The adhesion force and corresponding mass of abalone on the five force measuring plates are shown in Table 1. In order to analyze the adhesion force of abalone abdominal foot on different force measuring plates, it is necessary to calculate the corresponding adhesion strength f, that is, the adhesion force F of abalone on the force measuring plate is divided by the corresponding abdominal foot area A, in which f = F/A. Because it is difficult to measure the adhesion area of abdominal foot in the test, in order to obtain the adhesion area of abdominal foot, the method of measuring and calculating the mass of abalone is used.

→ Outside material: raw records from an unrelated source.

-- ==== Sys2Proof/Laws/Compress.lean ====
section
/-! SUPPORT. What one block and the blocks of a COMPRESS do, all of it, once (R143 to R153, R158). -/

namespace Sys2Proof.Machine

/-! ### The scalar functions depend on the block's bytes alone -/

theorem scalarRounds_congr {B B' : Nat → Byte} (h : ∀ j < 64, B j = B' j) (n : Nat) (v : Oct Word) :
    scalarRounds B n v = scalarRounds B' n v := by
  induction n with
  | zero => rfl
  | succ n ih => rw [scalarRounds, scalarRounds, scheduleWord_congr h, ih]

theorem compressionFunction_congr {B B' : Nat → Byte} (h : ∀ j < 64, B j = B' j) (H : Oct Word) :
    compressionFunction H B = compressionFunction H B' := by
  rw [compressionFunction, compressionFunction, scalarRounds_congr h]

theorem chainBlocks_congr {n : Nat} {B B' : Nat → Byte} (h : ∀ j < 64 * n, B j = B' j) (H : Oct Word) :
    chainBlocks n H B = chainBlocks n H B' := by
  induction n generalizing H B B' with
  | zero => rfl
  | succ n ih =>
    rw [chainBlocks, chainBlocks, compressionFunction_congr (fun j hj => h j (by omega))]
    exact ih (fun j hj => h _ (by omega)) _

/-- Two stretches of blocks are one (R156). -/
theorem chainBlocks_add (n n' : Nat) (H : Oct Word) (B : Nat → Byte) :
    chainBlocks (n + n') H B = chainBlocks n' (chainBlocks n H B) fun j => B (64 * n + j) := by
  induction n generalizing H B with
  | zero => simp [chainBlocks]
  | succ n ih =>
    rw [Nat.succ_add, chainBlocks, chainBlocks, ih]
    congr 1; funext j; congr 1; omega

/-! ### One block -/

/-- The state in which a block's rounds begin: steps 1 to 3 done (R144 to R146). -/
def blockStart (s : State) : State := compressCopy (compressTranspose (compressLoad s))

theorem compressBlock_eq (s : State) :
    compressBlock s = compressAdvance (compressFeed (rounds 64 (blockStart s))) := rfl

@[simp] theorem blockStart_i (s : State) : (blockStart s).seq.i = 0 := rfl

/-- After step 2 lane `k` of slot `j` is word `j` of stream `k`'s block (R145). -/
theorem blockStart_window (s : State) (k : Fin 8) (j : Fin 16) : ((blockStart s).scratch.w.slot j).get k =
    blockWord (fun x => readByte s.mem ((s.scratch.p.get k).toNat + x)) j.val := by
  have hb : ∀ (h l : Nat), bswap32 (readWord s.mem (streamAddr s k h + 4 * l)) =
      blockWord (fun x => readByte s.mem ((s.scratch.p.get k).toNat + x)) (8 * h + l) := by
    intro h l
    rw [bswap32_readWord, blockWord, streamAddr]
    have e : (s.scratch.p.get k).toNat + 32 * h + 4 * l = (s.scratch.p.get k).toNat + 4 * (8 * h + l) := by omega
    simp only [e, Nat.add_assoc]
  change (Bank.slot ⟨transpose8 (loadHalf s 0), transpose8 (loadHalf s 1)⟩ j).get k = _
  unfold Bank.slot
  split
  · rename_i hj
    rw [get_transpose8, loadHalf, Oct.get_ofFn, get_bswapV, get_readVec, hb]
    simp
  · rename_i hj
    rw [get_transpose8, loadHalf, Oct.get_ofFn, get_bswapV, get_readVec, hb]
    congr 1; simp only; omega

/-- The lane's column of the copied rows (R146). -/
theorem laneWorking_copyRows (S : Mat) (x : Scratch) (k : Fin 8) :
    laneWorking (copyRows S x) k = Oct.ofFn fun r => (S.get r).get k := (rfl)

/-- The State rows that step 3 copies, lane by lane (R146). -/
theorem laneWorking_blockStart (s : State) (k : Fin 8) :
    laneWorking (blockStart s).scratch k = stateColumn s.mem s.base.toNat k := by
  rw [blockStart, compressCopy_scratch, laneWorking_copyRows, stateColumn, matrixAddr, compressTranspose_mem,
    compressTranspose_base, compressLoad_mem, compressLoad_base]

/-- The matrix that a block writes back (R150). -/
def blockResult (s : State) : Mat := feedForward (scratchRounds 64 (blockStart s).scratch)

/-- Lane by lane it is the scalar compression function of the lane's column and the stream's 64 bytes (R153). -/
theorem blockResult_lane (s : State) (k : Fin 8) : (Oct.ofFn fun r => ((blockResult s).get r).get k) =
    compressionFunction (stateColumn s.mem s.base.toNat k)
      (fun x => readByte s.mem ((s.scratch.p.get k).toNat + x)) := by
  refine Oct.ext_get fun r => ?_
  have hl := laneWorking_scratchRounds (x := (blockStart s).scratch) (k := k) (blockStart_window s k) 64 le_rfl
  rw [laneWorking_blockStart] at hl
  have hS : (scratchRounds 64 (blockStart s).scratch).S = readMat s.mem s.base.toNat :=
    (scratchRounds_keeps 64 _).2.1
  rw [Oct.get_ofFn, blockResult, feedForward, Oct.get_ofFn, get_addV, hS, compressionFunction, Oct.get_ofFn, ← hl,
    laneWorking, Oct.get_ofFn, stateColumn, Oct.get_ofFn]

/-- What a block leaves alone. -/
structure BlockKeeps (s t : State) : Prop where
  cmd : t.cmd = s.cmd
  status : t.status = s.status
  errinfo : t.errinfo = s.errinfo
  base : t.base = s.base
  count : t.count = s.count
  sp : t.sp = s.sp
  map : t.map = s.map
  host : t.host = s.host
  replies : t.replies = s.replies
  draws : t.draws = s.draws

theorem compressBlock_keeps (s : State) : BlockKeeps s (compressBlock s) := by
  have h := rounds_keep 64 (blockStart s)
  rw [compressBlock_eq]
  constructor <;> simp [h.cmd, h.status, h.errinfo, h.base, h.count, h.sp, h.map, h.host, h.replies, h.draws] <;>
    simp [blockStart]

/-- The memory after a block: the State matrix is replaced by the result (R150). -/
theorem compressBlock_mem (s : State) :
    (compressBlock s).mem = writeMat s.mem s.base.toNat (blockResult s) := by
  have h := rounds_keep 64 (blockStart s)
  rw [compressBlock_eq, compressAdvance_mem, compressFeed_mem, h.mem, (rounds_64 (blockStart_i s)).1, matrixAddr, h.base]
  rfl

/-- The local pointers after a block (R151). -/
theorem compressBlock_p (s : State) (k : Fin 8) : (compressBlock s).scratch.p.get k = s.scratch.p.get k + 64 := by
  rw [compressBlock_eq, compressAdvance_scratch, compressFeed_scratch, (rounds_64 (blockStart_i s)).1]
  simp only [Oct.get_ofFn]
  rw [(scratchRounds_keeps 64 _).2.2]
  rfl

theorem toNat_add_64 {p : Addr} (h : p.toNat + 64 < 2 ^ 64) : (p + 64).toNat = p.toNat + 64 := by
  rw [BitVec.toNat_add]; simp only [BitVec.reduceToNat]; exact Nat.mod_eq_of_lt h

/-- The memory events of one block: sixteen stream reads, eight State reads, eight State writes (R158). -/
def blockEvents (a : Nat) (p : Fin 8 → Nat) : List BusEvent :=
  octIndices.flatMap (fun k => [.read (p k), .read (p k + 32)]) ++ matEvents .read a ++ matEvents .write a

theorem compressBlock_events (s : State) : (compressBlock s).events =
    s.events ++ blockEvents s.base.toNat fun k => (s.scratch.p.get k).toNat := by
  have h := rounds_keep 64 (blockStart s)
  rw [compressBlock_eq, compressAdvance_events, compressFeed_events, h.events, matrixAddr, h.base]
  simp [blockStart, blockEvents, loadEvents, streamAddr, matrixAddr, compressCopy, compressTranspose, compressLoad]

/-! ### The blocks -/

/-- The first block, then the others. -/
theorem blocks_succ (n : Nat) (s : State) : blocks (n + 1) s = blocks n (compressBlock s) := by
  induction n with
  | zero => rw [blocks, blocks, blocks]
  | succ n ih => rw [blocks, ih, blocks]

theorem blocks_keep (n : Nat) (s : State) : BlockKeeps s (blocks n s) := by
  induction n generalizing s with
  | zero => exact ⟨rfl, rfl, rfl, rfl, rfl, rfl, rfl, rfl, rfl, rfl⟩
  | succ n ih =>
    obtain ⟨h1, h2, h3, h4, h5, h6, h7, h8, h9, h10⟩ := ih (compressBlock s)
    rw [blocks_succ]
    obtain ⟨g1, g2, g3, g4, g5, g6, g7, g8, g9, g10⟩ := compressBlock_keeps s
    exact ⟨h1.trans g1, h2.trans g2, h3.trans g3, h4.trans g4, h5.trans g5, h6.trans g6, h7.trans g7, h8.trans g8,
      h9.trans g9, h10.trans g10⟩

/-- Whatever the blocks compute, they keep the canonical form and write the State range alone (R47, R50). -/
theorem blocks_mem_frame (n : Nat) {s : State} (hm : Memory.wf s.mem = true)
    (hb : s.base.toNat + 256 ≤ Config.addressSpace) : Memory.wf (blocks n s).mem = true ∧
      ∀ x, x < s.base.toNat ∨ s.base.toNat + 256 ≤ x → readByte (blocks n s).mem x = readByte s.mem x := by
  induction n generalizing s with
  | zero => exact ⟨hm, fun _ _ => rfl⟩
  | succ n ih =>
    have h := fills_writeMat hm hb (blockResult s)
    rw [← compressBlock_mem] at h
    have hk := compressBlock_keeps s
    obtain ⟨h1, h2⟩ := ih (s := compressBlock s) h.wf (by rw [hk.base]; exact hb)
    refine ⟨by rw [blocks_succ]; exact h1, fun x hx => ?_⟩
    rw [blocks_succ, h2 x (by rw [hk.base]; exact hx), h.outside hx]

/-- The columns of the State matrix after `n` blocks, where no stream's bytes lie in the State range (R153). -/
theorem blocks_column (n : Nat) {s : State} (hm : Memory.wf s.mem = true)
    (hb : s.base.toNat + 256 ≤ Config.addressSpace)
    (hp : ∀ k, (s.scratch.p.get k).toNat + 64 * n ≤ Config.addressSpace)
    (hd : ∀ k, s.base.toNat + 256 ≤ (s.scratch.p.get k).toNat ∨ (s.scratch.p.get k).toNat + 64 * n ≤ s.base.toNat)
    (k : Fin 8) : stateColumn (blocks n s).mem s.base.toNat k =
      chainBlocks n (stateColumn s.mem s.base.toNat k) fun x => readByte s.mem ((s.scratch.p.get k).toNat + x) := by
  induction n generalizing s with
  | zero => rfl
  | succ n ih =>
    have h := fills_writeMat hm hb (blockResult s)
    have hr := readMat_writeMat hm hb (blockResult s)
    rw [← compressBlock_mem] at h hr
    have hk := compressBlock_keeps s
    rw [blocks_succ, chainBlocks]
    rcases Nat.eq_zero_or_pos n with rfl | hn
    · rw [blocks, chainBlocks, stateColumn, hr, blockResult_lane]
    · have hpn : ∀ k, ((compressBlock s).scratch.p.get k).toNat = (s.scratch.p.get k).toNat + 64 := fun k => by
        rw [compressBlock_p, toNat_add_64]
        have := hp k; simp only [Config.addressSpace] at this; omega
      have hcol : stateColumn (compressBlock s).mem s.base.toNat k = compressionFunction
          (stateColumn s.mem s.base.toNat k) (fun x => readByte s.mem ((s.scratch.p.get k).toNat + x)) := by
        rw [stateColumn, hr, blockResult_lane]
      have := ih (s := compressBlock s) h.wf (by rw [hk.base]; exact hb)
        (fun k => by rw [hpn]; have := hp k; omega) (fun k => by rw [hpn, hk.base]; have := hd k; omega)
      rw [hk.base, hcol] at this
      rw [this]
      refine chainBlocks_congr (fun j hj => ?_) _
      rw [hpn, h.outside (by have := hd k; omega)]
      congr 1; omega

/-- The memory events of `n` blocks (R158). -/
theorem blocks_events (n : Nat) {s : State} (hp : ∀ k, (s.scratch.p.get k).toNat + 64 * n ≤ Config.addressSpace) :
    (blocks n s).events = s.events ++ (List.range n).flatMap fun blk =>
      blockEvents s.base.toNat fun k => (s.scratch.p.get k).toNat + 64 * blk := by
  induction n generalizing s with
  | zero => simp [blocks]
  | succ n ih =>
    have hk := compressBlock_keeps s
    rcases Nat.eq_zero_or_pos n with rfl | hn
    · simp [blocks, compressBlock_events]
    · have hpn : ∀ k, ((compressBlock s).scratch.p.get k).toNat = (s.scratch.p.get k).toNat + 64 := fun k => by
        rw [compressBlock_p, toNat_add_64]
        have := hp k; simp only [Config.addressSpace] at this; omega
      rw [blocks_succ, ih (fun k => by rw [hpn]; have := hp k; omega), compressBlock_events, hk.base, List.range_succ_eq_map]
      simp only [hpn, List.flatMap_cons, List.flatMap_map, List.append_assoc, Nat.mul_zero, Nat.add_zero]
      congr 2
      refine List.flatMap_congr fun blk _ => ?_
      congr 1; funext k; simp only [Nat.succ_eq_add_one]; omega

/-! ### The command -/

@[simp] theorem streamOverlap_blocks (n : Nat) (s : State) : streamOverlap (blocks n (enterCompress s)) = streamOverlap s := by
  have h := blocks_keep n (enterCompress s)
  simp [streamOverlap, h.base, h.count, h.sp]

theorem compressBody_zero {s : State} (h : s.count = 0) : compressBody s = finish s := by rw [compressBody, if_pos h]

theorem compressBody_pos {s : State} (h : s.count ≠ 0) :
    compressBody s = finishCompress (blocks s.count.toNat (enterCompress s)) := by rw [compressBody, if_neg h]

/-- Without overlap the memory is what the blocks leave. -/
theorem compressBody_mem {s : State} (h : s.count ≠ 0) (ho : streamOverlap s = false) :
    (compressBody s).mem = (blocks s.count.toNat (enterCompress s)).mem := by
  rw [compressBody_pos h, finishCompress, streamOverlap_blocks, ho, if_neg Bool.false_ne_true, finish_mem]

/-- With overlap the State range is unspecified and the rest is what the blocks leave (R52). -/
theorem compressBody_mem_overlap {s : State} (h : s.count ≠ 0) (ho : streamOverlap s = true) :
    (compressBody s).mem =
      scrambleBytes s.draws (blocks s.count.toNat (enterCompress s)).mem s.base.toNat 256 := by
  have hk := blocks_keep s.count.toNat (enterCompress s)
  rw [compressBody_pos h, finishCompress, streamOverlap_blocks, ho, if_pos rfl, finish_mem, matrixAddr, hk.base, hk.draws,
    enterCompress_base, enterCompress_draws]

/-- A COMPRESS keeps the canonical form and writes the State range alone, overlap or not (R47). -/
theorem compressBody_mem_frame {s : State} (hm : Memory.wf s.mem = true)
    (hb : s.count ≠ 0 → s.base.toNat + 256 ≤ Config.addressSpace) : Memory.wf (compressBody s).mem = true ∧
      ∀ x, s.count = 0 ∨ x < s.base.toNat ∨ s.base.toNat + 256 ≤ x →
        readByte (compressBody s).mem x = readByte s.mem x := by
  by_cases h : s.count = 0
  · rw [compressBody_zero h]; exact ⟨hm, fun _ _ => rfl⟩
  · obtain ⟨h1, h2⟩ := blocks_mem_frame s.count.toNat (s := enterCompress s) hm (hb h)
    cases ho : streamOverlap s
    · rw [compressBody_mem h ho]; exact ⟨h1, fun x hx => h2 x (hx.resolve_left h)⟩
    · rw [compressBody_mem_overlap h ho]
      have hf := fills_scrambleBytes s.draws h1 (hb h)
      refine ⟨hf.wf, fun x hx => ?_⟩
      have hx' : x < s.base.toNat ∨ s.base.toNat + 256 ≤ x := hx.resolve_left h
      rw [hf.outside hx']; exact h2 x hx'

/-- What a COMPRESS that passed its checks leaves alone, and how it ends. -/
theorem compressBody_keeps (s : State) : (compressBody s).cmd = s.cmd ∧ (compressBody s).base = s.base ∧
    (compressBody s).count = s.count ∧ (compressBody s).sp = s.sp ∧ (compressBody s).map = s.map ∧
    (compressBody s).host = s.host ∧ (compressBody s).replies = s.replies ∧
    (compressBody s).status = statusOfSuccess ∧ (compressBody s).errinfo = 0 ∧
    (compressBody s).seq.phase = .idle := by
  by_cases h : s.count = 0
  · rw [compressBody_zero h]; simp
  · have hk := blocks_keep s.count.toNat (enterCompress s)
    rw [compressBody_pos h, finishCompress]
    split <;> simp [hk.cmd, hk.base, hk.count, hk.sp, hk.map, hk.host, hk.replies]

/-- The memory events of a COMPRESS (R141, R158). -/
theorem events_compressBody {s : State}
    (hp : s.count ≠ 0 → ∀ k, (s.sp.get k).toNat + 64 * s.count.toNat ≤ Config.addressSpace) :
    (compressBody s).events = s.events ++ (List.range s.count.toNat).flatMap fun blk =>
      blockEvents s.base.toNat fun k => (s.sp.get k).toNat + 64 * blk := by
  by_cases h : s.count = 0
  · rw [compressBody_zero h]; simp [h]
  · have he := blocks_events s.count.toNat (s := enterCompress s) (hp h)
    rw [compressBody_pos h, finishCompress]
    split <;> simpa using he

end Sys2Proof.Machine
end

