-- ==== Sys2Proof/Laws/Host.lean ====
section
/-! SUPPORT. What a step does for each kind of the host's next transaction, once (R31, R73, R199), and the register map
read in both directions (R78). -/

namespace Sys2Proof.Machine

/-- A register lies at its own offset with its own width. -/
theorem regAt_offset (r : Reg) : regAt (regOffset r) (regWidth r) = some r := by
  cases r with
  | sp k => revert k; decide
  | reserved k => revert k; decide
  | upper k => revert k; decide
  | _ => rfl

/-- And nothing else does. -/
theorem regAt_eq_some {offset width : Nat} {r : Reg} :
    regAt offset width = some r ↔ offset = regOffset r ∧ width = regWidth r := by
  constructor
  · intro h
    have := List.find?_some h
    simp only [Bool.and_eq_true, decide_eq_true_eq] at this
    exact ⟨this.1.symm, this.2.symm⟩
  · rintro ⟨rfl, rfl⟩; exact regAt_offset r

/-- The host's write to `CMD` (R73). -/
theorem step_cmd {s : State} {rest : List Transaction} {cw : Word}
    (h : s.host = .regWrite 0x00 32 (cw.setWidth 64) :: rest) : step s = issue exec cw { s with host := rest } := by
  have hw : (Transaction.regWrite 0x00 32 (cw.setWidth 64)).wellFormed = true := by
    have := cw.isLt
    simp only [Transaction.wellFormed, writeLegal, accessLegal, show regAt 0 32 = some .cmd from rfl, Option.isSome_some,
      Bool.true_and, decide_eq_true_eq, BitVec.toNat_setWidth]
    omega
  have hv : (cw.setWidth 64).setWidth 32 = cw := BitVec.eq_of_toNat_eq (by have := cw.isLt; simp)
  simp only [step, h, hostTurn, registerWrite, hw, show regAt 0 32 = some .cmd from rfl, if_true, hv]

/-- The host's write to another register (R31). -/
theorem step_regWrite {s : State} {rest : List Transaction} {offset width : Nat} {v : BitVec 64} {r : Reg}
    (h : s.host = .regWrite offset width v :: rest) (hr : regAt offset width = some r) (hc : r ≠ .cmd)
    (hv : v.toNat < 2 ^ width) : step s = .next (writeReg r v { s with host := rest }) := by
  have hw : (Transaction.regWrite offset width v).wellFormed = true := by
    simp [Transaction.wellFormed, writeLegal, accessLegal, hr, hv]
  simp only [step, h, hostTurn, registerWrite, hw, hr, if_true]

/-- A register write that is refused (R31). -/
theorem step_regWrite_refused {s : State} {rest : List Transaction} {offset width : Nat} {v : BitVec 64}
    (h : s.host = .regWrite offset width v :: rest) (hw : writeLegal offset width v = false) :
    step s = .refused (.badRegisterAccess offset width) := by
  simp only [step, h, hostTurn, registerWrite, Transaction.wellFormed, hw, Bool.false_eq_true, if_false]

/-- The host's read of a register (R31). -/
theorem step_regRead {s : State} {rest : List Transaction} {offset width : Nat} {r : Reg}
    (h : s.host = .regRead offset width :: rest) (hr : regAt offset width = some r) :
    step s = .next (reply (readReg r s) { s with host := rest }) := by
  simp only [step, h, hostTurn, registerRead, hr]
  cases r <;> rfl

/-- A register read that is refused (R31). -/
theorem step_regRead_refused {s : State} {rest : List Transaction} {offset width : Nat}
    (h : s.host = .regRead offset width :: rest) (hr : regAt offset width = none) :
    step s = .refused (.badRegisterAccess offset width) := by
  simp only [step, h, hostTurn, registerRead, hr]

/-- The reset event (R190). -/
theorem step_reset {s : State} {rest : List Transaction} (h : s.host = .reset :: rest) :
    step s = .next (resetBlock { s with host := rest }) := by
  simp only [step, h, hostTurn]

/-- Everything a register write can answer that is no write to `CMD`. -/
theorem registerWrite_cases (run : Instr → State → Host.Outcome State Fault Refusal) (offset width : Nat) (v : BitVec 64)
    (s : State) : (offset = 0x00 ∧ width = 32 ∧ registerWrite run offset width v s = issue run (v.setWidth 32) s) ∨
      (∃ r, r ≠ .cmd ∧ registerWrite run offset width v s = .next (writeReg r v s)) ∨
      registerWrite run offset width v s = .refused (.badRegisterAccess offset width) := by
  unfold registerWrite
  split
  · split
    · rename_i hr
      obtain ⟨h1, h2⟩ := regAt_eq_some.1 hr
      exact .inl ⟨h1, h2, rfl⟩
    · rename_i r hn hr
      exact .inr (.inl ⟨r, hn, rfl⟩)
    · exact .inr (.inr rfl)
  · exact .inr (.inr rfl)

/-- What a write to a register other than `CMD` leaves alone. -/
theorem writeReg_keeps {r : Reg} (h : r ≠ .cmd) (v : BitVec 64) (s : State) : (writeReg r v s).cmd = s.cmd ∧
    (writeReg r v s).status = s.status ∧ (writeReg r v s).errinfo = s.errinfo ∧ (writeReg r v s).seq = s.seq ∧
    (writeReg r v s).mem = s.mem ∧ (writeReg r v s).map = s.map ∧ (writeReg r v s).host = s.host ∧
    (writeReg r v s).replies = s.replies := by
  cases r <;> first | exact absurd rfl h | exact ⟨rfl, rfl, rfl, rfl, rfl, rfl, rfl, rfl⟩

/-- Everything a command write can answer (R73): the command of the word, or the fault of a word that is none. -/
theorem issue_cases (run : Instr → State → Host.Outcome State Fault Refusal) (cw : Word) (s : State) :
    (∃ i, decode cw = .ok i ∧ issue run cw s = run i (beginCommand cw s)) ∨
      issue run cw s = .next (raise .illegalCmd (cw.setWidth 64) (beginCommand cw s)) := by
  unfold issue
  cases decode cw with
  | ok i => exact .inl ⟨i, rfl, rfl⟩
  | error e => exact .inr rfl

/-- Register writes one after another (R55, R79): they store their values, and the transactions after them are next. -/
theorem runHost_asmWr {rest : List Transaction} (l : List (Reg × BitVec 64)) (hc : ∀ e ∈ l, e.1 ≠ .cmd)
    (hw : ∀ e ∈ l, regWidth e.1 = 64) {s : State} (h : s.host = l.map (fun e => asmWr e.1 e.2) ++ rest) :
    runHost l.length s = .next (l.foldl (fun s e => writeReg e.1 e.2 s) { s with host := rest }) := by
  induction l generalizing s with
  | nil => cases s; cases h; rfl
  | cons e l ih =>
    have he := hc e (by simp)
    have h' : s.host = .regWrite (regOffset e.1) (regWidth e.1) e.2 :: (l.map (fun e => asmWr e.1 e.2) ++ rest) := h
    rw [List.length_cons, runHost, step_regWrite h' (regAt_offset e.1) he (by rw [hw e (by simp)]; exact e.2.isLt)]
    have hk := writeReg_keeps he e.2 { s with host := l.map (fun e => asmWr e.1 e.2) ++ rest }
    simp only [List.foldl_cons]
    rw [ih (fun e h => hc e (by simp [h])) (fun e h => hw e (by simp [h])) hk.2.2.2.2.2.2.1]
    congr 2
    obtain ⟨r, v⟩ := e
    cases r <;> rfl

/-- Writes of stream pointers one after another change the stream pointers alone. -/
theorem foldl_writeReg_sp (l : List (Fin 8)) (f : Fin 8 → Addr) (s : State) :
    (l.map fun k => (Reg.sp k, f k)).foldl (fun s e => writeReg e.1 e.2 s) s =
      { s with sp := l.foldl (fun v k => v.set k (f k)) s.sp } := by
  induction l generalizing s with
  | nil => rfl
  | cons k l ih => exact ih (writeReg (.sp k) (f k) s)

/-- All eight of them replaced. -/
theorem foldl_set_octIndices (v p : Oct Addr) :
    octIndices.foldl (fun v k => v.set k (p.get k)) v = p := by
  refine Oct.ext_get fun l => ?_
  revert l
  simp only [forall_fin8, octIndices, List.foldl_cons, List.foldl_nil, Oct.get_set]
  simp

/-- Everything an access of memory by the host can answer (R40, R51, R53). -/
theorem hostMemory_cases (a : Addr) (s : State) (access : State → State) :
    hostMemory a s access = .next (access s) ∨ hostMemory a s access = .fault (.hostNoMemory a) ∨
      hostMemory a s access = .refused (.hostDeviceAccess a) := by
  unfold hostMemory
  split
  · exact .inr (.inr rfl)
  · split
    · exact .inl rfl
    · exact .inr (.inl rfl)

/-- Everything a reset in the middle of a command can answer (R192), and when: an idle block over the old memory where
no command passes its checks, an idle block over a memory whose written ranges are unspecified, or the refusal of the
footprint. -/
theorem resetDuringCommand_cases (cw : Word) (s : State) :
    ((∀ i, decode cw = .ok i → check i s ≠ none) ∧ resetDuringCommand cw s = .next (resetBlock s)) ∨
    (∃ i, decode cw = .ok i ∧ check i s = none ∧ (footprint i s).any (touchesDevice s.map) = false ∧
      resetDuringCommand cw s = .next (resetBlock { s with mem := scrambleWritten s.draws (footprint i s) s.mem })) ∨
    ∃ i, decode cw = .ok i ∧ check i s = none ∧ (footprint i s).any (touchesDevice s.map) = true ∧
      resetDuringCommand cw s = .refused .deviceFootprint := by
  unfold resetDuringCommand
  cases decode cw with
  | error e => exact .inl ⟨by simp, rfl⟩
  | ok i =>
    cases h : check i s with
    | some e => exact .inl ⟨fun j hj => by cases hj; simp [h], by simp only [h]⟩
    | none =>
      cases h' : (footprint i s).any (touchesDevice s.map)
      · exact .inr (.inl ⟨i, rfl, h, h', by simp [h, h']⟩)
      · exact .inr (.inr ⟨i, rfl, h, h', by simp [h, h']⟩)

end Sys2Proof.Machine
end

Before the test, 10 abalones were selected and their mass(g) and corresponding abdominal foot area(mm²) were measured respectively, and then the ratio R of abdominal foot area(mm²) to mass(g) of each abalone was calculated, the average value of ratio R of 10 abalones was 43.15. In this way, the corresponding abdominal foot area can be calculated by measuring the mass of abalone. The adhesion strength f of abalone on five types of force measuring plates is calculated from Table 1, the results are shown in Table 2. The column chart of the average adhesion strength f is shown in Fig 7. It can be seen from the Fig 7 that the average adhesion strength f of abalone on the smooth acrylic plate is the largest, followed by the smooth Teflon plate. The adhesion strength f of the through hole or striped grooved acrylic plate is smaller than that of the smooth acrylic plate, which is consistent with the adhesion characteristics of abalone. The through-hole Teflon plate has the smallest average adhesion strength.

Table 1. Abalone adhesion force (F) on five types of force measuring plates and corresponding mass.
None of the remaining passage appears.